Your objective:
The required output is a word-for-word restatement of the material below, from the line with "s.bpt with held" through its last line, inclusive.

Start of Given data

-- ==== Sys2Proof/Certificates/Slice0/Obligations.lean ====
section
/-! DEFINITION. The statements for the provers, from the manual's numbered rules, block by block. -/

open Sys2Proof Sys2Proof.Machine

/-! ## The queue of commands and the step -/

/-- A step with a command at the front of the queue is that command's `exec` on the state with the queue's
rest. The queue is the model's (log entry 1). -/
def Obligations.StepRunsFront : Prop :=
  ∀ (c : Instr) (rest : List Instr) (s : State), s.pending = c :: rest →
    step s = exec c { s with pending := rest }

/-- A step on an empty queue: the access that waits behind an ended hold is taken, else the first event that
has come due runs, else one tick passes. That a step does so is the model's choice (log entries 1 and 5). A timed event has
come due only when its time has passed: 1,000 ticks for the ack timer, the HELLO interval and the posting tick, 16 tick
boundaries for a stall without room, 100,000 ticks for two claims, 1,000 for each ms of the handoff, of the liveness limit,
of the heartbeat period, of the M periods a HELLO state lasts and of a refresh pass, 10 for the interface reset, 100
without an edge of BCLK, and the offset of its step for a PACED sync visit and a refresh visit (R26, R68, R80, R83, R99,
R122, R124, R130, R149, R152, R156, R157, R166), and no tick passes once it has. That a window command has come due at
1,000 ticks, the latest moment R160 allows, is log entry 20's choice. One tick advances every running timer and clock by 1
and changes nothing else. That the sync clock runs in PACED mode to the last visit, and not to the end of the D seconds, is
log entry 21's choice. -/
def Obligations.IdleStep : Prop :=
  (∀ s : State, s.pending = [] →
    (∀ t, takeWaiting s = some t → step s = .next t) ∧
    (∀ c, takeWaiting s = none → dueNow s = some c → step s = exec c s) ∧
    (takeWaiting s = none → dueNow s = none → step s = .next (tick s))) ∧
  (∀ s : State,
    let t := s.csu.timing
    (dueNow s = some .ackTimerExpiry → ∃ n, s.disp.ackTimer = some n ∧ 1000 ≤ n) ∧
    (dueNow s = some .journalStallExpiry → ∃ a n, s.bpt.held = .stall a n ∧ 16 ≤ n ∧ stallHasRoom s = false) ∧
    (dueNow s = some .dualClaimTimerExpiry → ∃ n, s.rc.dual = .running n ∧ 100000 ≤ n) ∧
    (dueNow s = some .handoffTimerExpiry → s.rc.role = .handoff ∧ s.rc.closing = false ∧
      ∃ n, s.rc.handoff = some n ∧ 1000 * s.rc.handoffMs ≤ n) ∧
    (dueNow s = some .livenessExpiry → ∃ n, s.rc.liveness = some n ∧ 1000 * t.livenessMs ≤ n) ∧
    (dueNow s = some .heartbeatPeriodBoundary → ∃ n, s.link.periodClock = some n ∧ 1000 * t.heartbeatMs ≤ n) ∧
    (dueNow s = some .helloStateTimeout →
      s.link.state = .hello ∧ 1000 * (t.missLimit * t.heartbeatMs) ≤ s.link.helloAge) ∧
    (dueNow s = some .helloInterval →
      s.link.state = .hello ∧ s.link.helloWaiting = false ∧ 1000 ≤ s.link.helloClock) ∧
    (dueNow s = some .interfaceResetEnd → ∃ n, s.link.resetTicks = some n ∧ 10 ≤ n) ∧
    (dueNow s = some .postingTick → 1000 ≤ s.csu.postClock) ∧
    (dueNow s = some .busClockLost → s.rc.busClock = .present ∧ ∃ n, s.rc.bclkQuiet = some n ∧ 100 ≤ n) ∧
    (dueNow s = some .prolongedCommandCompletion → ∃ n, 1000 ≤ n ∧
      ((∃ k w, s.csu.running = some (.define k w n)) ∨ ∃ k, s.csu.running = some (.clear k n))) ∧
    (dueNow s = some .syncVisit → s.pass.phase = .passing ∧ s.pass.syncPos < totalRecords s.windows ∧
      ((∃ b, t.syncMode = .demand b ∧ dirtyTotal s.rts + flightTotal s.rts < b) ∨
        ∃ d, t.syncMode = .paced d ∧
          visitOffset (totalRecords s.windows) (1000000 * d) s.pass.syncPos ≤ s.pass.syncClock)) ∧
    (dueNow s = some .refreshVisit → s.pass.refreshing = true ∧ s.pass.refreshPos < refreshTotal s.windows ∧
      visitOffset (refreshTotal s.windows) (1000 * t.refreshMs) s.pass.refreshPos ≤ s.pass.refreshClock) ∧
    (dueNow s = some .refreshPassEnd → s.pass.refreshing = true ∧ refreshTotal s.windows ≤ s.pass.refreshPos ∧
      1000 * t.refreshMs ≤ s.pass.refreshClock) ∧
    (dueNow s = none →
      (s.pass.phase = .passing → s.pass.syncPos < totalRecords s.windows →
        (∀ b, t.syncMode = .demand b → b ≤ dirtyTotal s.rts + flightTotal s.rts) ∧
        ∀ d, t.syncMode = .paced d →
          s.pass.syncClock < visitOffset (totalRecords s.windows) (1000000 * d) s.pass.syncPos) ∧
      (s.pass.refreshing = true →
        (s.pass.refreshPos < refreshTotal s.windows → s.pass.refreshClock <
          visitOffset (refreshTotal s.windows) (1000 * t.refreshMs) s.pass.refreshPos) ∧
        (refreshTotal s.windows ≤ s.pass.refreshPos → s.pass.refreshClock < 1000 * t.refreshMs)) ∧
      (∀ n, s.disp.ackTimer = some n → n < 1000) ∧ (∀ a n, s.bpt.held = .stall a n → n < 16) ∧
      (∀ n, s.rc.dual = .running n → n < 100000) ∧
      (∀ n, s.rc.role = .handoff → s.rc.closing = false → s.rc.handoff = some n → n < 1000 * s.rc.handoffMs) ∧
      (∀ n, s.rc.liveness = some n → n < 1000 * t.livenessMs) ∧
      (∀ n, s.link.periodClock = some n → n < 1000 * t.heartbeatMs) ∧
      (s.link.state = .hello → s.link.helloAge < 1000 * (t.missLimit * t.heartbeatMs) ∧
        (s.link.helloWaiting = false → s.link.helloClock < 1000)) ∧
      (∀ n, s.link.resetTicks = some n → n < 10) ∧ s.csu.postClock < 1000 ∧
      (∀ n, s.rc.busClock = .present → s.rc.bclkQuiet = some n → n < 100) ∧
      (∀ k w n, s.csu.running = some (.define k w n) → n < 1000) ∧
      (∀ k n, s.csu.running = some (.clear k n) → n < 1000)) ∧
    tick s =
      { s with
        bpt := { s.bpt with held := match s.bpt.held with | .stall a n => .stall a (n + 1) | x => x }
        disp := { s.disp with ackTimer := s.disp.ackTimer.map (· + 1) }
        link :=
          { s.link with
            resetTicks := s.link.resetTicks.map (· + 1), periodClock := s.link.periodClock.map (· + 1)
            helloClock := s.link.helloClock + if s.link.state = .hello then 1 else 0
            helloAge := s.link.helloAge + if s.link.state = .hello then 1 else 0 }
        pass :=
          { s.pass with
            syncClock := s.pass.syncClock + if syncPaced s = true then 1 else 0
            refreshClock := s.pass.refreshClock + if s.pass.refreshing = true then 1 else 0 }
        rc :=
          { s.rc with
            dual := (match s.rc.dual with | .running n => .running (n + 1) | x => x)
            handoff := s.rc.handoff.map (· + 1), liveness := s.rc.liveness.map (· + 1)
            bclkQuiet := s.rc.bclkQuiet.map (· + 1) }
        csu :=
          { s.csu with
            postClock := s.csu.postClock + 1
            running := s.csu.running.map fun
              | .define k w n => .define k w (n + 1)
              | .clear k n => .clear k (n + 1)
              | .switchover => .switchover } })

End of Given data

Solution below:
        bpt := { s.bpt with held := match s.bpt.held with | .stall a n => .stall a (n + 1) | x => x }
        disp := { s.disp with ackTimer := s.disp.ackTimer.map (· + 1) }
        link :=
          { s.link with
            resetTicks := s.link.resetTicks.map (· + 1), periodClock := s.link.periodClock.map (· + 1)
            helloClock := s.link.helloClock + if s.link.state = .hello then 1 else 0
            helloAge := s.link.helloAge + if s.link.state = .hello then 1 else 0 }
        pass :=
          { s.pass with
            syncClock := s.pass.syncClock + if syncPaced s = true then 1 else 0
            refreshClock := s.pass.refreshClock + if s.pass.refreshing = true then 1 else 0 }
        rc :=
          { s.rc with
            dual := (match s.rc.dual with | .running n => .running (n + 1) | x => x)
            handoff := s.rc.handoff.map (· + 1), liveness := s.rc.liveness.map (· + 1)
            bclkQuiet := s.rc.bclkQuiet.map (· + 1) }
        csu :=
          { s.csu with
            postClock := s.csu.postClock + 1
            running := s.csu.running.map fun
              | .define k w n => .define k w (n + 1)
              | .clear k n => .clear k (n + 1)
              | .switchover => .switchover } })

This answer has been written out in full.